The stretch from the line with "theorem test_inject : (after" through the line with "1 := by decide +kernel" in the records below: write it out exactly, and nothing else.

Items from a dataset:
============================================================
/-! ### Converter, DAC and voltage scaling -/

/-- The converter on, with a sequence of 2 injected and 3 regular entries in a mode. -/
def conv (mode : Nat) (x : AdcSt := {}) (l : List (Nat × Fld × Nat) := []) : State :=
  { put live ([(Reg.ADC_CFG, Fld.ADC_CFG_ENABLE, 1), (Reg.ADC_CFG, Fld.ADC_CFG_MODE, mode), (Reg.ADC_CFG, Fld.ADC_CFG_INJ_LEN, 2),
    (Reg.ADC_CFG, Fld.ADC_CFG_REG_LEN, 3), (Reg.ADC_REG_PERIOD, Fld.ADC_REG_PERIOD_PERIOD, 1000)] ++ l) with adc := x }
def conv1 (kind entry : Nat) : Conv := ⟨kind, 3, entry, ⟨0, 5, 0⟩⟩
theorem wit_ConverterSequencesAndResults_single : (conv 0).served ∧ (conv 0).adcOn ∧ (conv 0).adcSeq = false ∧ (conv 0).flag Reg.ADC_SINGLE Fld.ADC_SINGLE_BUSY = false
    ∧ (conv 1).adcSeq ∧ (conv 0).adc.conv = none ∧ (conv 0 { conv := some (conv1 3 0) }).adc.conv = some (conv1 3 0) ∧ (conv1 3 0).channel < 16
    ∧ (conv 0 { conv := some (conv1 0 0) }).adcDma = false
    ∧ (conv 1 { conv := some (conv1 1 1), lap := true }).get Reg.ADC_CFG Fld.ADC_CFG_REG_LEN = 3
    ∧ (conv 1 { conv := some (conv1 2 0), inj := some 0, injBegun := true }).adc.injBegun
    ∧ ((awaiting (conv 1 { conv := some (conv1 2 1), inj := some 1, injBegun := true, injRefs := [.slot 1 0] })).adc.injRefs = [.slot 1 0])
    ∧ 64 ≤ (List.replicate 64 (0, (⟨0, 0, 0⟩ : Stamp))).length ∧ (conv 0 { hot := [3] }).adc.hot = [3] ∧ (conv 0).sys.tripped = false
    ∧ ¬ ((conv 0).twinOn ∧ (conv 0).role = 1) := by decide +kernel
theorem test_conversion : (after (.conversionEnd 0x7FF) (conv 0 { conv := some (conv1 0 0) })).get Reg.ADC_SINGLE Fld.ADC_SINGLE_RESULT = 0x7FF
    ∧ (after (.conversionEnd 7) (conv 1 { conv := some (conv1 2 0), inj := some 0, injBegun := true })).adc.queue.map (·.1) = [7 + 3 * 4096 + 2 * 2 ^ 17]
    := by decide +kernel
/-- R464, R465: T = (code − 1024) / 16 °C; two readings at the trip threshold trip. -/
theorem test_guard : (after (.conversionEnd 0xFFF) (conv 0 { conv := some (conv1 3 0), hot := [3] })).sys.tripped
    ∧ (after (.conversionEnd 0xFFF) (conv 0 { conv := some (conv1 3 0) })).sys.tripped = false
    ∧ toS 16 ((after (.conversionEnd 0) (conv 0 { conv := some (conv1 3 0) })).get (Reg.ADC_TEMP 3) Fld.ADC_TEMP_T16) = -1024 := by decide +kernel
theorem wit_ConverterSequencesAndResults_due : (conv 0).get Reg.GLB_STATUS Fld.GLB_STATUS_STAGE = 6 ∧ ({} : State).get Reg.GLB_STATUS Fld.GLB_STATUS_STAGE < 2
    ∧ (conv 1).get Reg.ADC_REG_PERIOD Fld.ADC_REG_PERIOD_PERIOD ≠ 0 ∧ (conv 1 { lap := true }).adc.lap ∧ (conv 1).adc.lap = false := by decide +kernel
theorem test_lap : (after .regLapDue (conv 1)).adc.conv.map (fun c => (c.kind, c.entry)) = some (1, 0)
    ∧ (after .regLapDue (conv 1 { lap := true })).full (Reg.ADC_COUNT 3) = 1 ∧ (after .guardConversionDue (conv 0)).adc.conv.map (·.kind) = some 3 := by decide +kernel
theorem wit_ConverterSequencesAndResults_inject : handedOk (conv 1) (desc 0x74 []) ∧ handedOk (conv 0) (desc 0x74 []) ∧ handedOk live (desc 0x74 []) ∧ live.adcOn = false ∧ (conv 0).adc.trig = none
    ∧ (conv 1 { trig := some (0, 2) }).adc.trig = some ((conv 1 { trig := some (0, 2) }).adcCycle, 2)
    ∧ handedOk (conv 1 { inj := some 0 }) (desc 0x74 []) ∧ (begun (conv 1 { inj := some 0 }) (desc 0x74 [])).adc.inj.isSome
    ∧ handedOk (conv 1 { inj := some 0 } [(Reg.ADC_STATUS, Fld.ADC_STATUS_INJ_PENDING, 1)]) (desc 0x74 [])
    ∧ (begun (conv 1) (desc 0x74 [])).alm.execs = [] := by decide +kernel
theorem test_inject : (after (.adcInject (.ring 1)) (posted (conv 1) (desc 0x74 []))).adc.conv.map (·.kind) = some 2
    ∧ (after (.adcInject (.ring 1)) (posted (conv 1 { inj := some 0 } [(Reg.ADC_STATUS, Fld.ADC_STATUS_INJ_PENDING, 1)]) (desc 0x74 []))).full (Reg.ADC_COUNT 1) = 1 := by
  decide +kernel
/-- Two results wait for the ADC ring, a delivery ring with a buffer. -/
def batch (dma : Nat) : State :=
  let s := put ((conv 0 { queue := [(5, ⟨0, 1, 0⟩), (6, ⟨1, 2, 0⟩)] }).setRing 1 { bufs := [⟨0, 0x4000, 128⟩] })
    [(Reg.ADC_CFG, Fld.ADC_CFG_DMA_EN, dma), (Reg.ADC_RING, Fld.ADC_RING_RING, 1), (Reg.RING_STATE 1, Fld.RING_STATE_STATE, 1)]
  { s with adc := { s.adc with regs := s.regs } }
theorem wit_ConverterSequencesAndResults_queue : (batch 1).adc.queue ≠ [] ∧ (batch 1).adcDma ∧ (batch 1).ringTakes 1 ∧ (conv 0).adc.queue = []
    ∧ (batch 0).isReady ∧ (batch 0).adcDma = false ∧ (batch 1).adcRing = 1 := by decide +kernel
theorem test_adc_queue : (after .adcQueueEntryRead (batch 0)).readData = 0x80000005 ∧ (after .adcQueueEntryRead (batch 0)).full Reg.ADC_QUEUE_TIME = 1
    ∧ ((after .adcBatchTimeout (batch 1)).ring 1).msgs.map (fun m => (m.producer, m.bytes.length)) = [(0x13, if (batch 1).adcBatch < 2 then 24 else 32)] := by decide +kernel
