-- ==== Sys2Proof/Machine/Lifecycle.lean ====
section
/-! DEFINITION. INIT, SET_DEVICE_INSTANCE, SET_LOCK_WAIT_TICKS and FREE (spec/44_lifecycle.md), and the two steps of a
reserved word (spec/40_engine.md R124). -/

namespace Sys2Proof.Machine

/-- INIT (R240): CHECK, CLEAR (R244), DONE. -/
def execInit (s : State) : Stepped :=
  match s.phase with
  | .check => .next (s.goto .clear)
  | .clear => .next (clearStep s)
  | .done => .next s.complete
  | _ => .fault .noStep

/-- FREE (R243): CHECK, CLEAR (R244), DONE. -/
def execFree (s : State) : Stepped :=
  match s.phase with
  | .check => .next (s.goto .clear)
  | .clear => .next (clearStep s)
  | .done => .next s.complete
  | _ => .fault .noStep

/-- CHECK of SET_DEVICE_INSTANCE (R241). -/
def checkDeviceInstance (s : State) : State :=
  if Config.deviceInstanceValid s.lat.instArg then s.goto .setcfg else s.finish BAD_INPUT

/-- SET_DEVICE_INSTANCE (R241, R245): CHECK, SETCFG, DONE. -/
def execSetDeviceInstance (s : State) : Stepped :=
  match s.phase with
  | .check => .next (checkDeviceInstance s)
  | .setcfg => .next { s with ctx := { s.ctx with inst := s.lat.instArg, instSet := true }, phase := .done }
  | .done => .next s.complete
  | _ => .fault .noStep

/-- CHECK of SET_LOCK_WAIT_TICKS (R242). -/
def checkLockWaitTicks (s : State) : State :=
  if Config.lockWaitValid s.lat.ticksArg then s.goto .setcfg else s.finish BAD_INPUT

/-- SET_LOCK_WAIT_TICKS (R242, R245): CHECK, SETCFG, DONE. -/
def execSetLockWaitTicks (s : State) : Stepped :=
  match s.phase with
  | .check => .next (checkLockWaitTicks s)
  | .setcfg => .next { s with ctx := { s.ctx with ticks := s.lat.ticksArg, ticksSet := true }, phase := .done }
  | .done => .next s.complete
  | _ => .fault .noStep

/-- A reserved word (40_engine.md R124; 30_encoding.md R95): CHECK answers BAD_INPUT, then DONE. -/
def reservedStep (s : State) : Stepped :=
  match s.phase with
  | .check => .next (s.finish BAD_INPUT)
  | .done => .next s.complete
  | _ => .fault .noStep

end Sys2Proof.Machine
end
============================================================
Answer box:
theorem test_inject : (after (.adcInject (.ring 1)) (posted (conv 1) (desc 0x74 []))).adc.conv.map (·.kind) = some 2
    ∧ (after (.adcInject (.ring 1)) (posted (conv 1 { inj := some 0 } [(Reg.ADC_STATUS, Fld.ADC_STATUS_INJ_PENDING, 1)]) (desc 0x74 []))).full (Reg.ADC_COUNT 1) = 1 := by
  decide +kernel
/-- Two results wait for the ADC ring, a delivery ring with a buffer. -/
def batch (dma : Nat) : State :=
  let s := put ((conv 0 { queue := [(5, ⟨0, 1, 0⟩), (6, ⟨1, 2, 0⟩)] }).setRing 1 { bufs := [⟨0, 0x4000, 128⟩] })
    [(Reg.ADC_CFG, Fld.ADC_CFG_DMA_EN, dma), (Reg.ADC_RING, Fld.ADC_RING_RING, 1), (Reg.RING_STATE 1, Fld.RING_STATE_STATE, 1)]
  { s with adc := { s.adc with regs := s.regs } }
theorem wit_ConverterSequencesAndResults_queue : (batch 1).adc.queue ≠ [] ∧ (batch 1).adcDma ∧ (batch 1).ringTakes 1 ∧ (conv 0).adc.queue = []
    ∧ (batch 0).isReady ∧ (batch 0).adcDma = false ∧ (batch 1).adcRing = 1 := by decide +kernel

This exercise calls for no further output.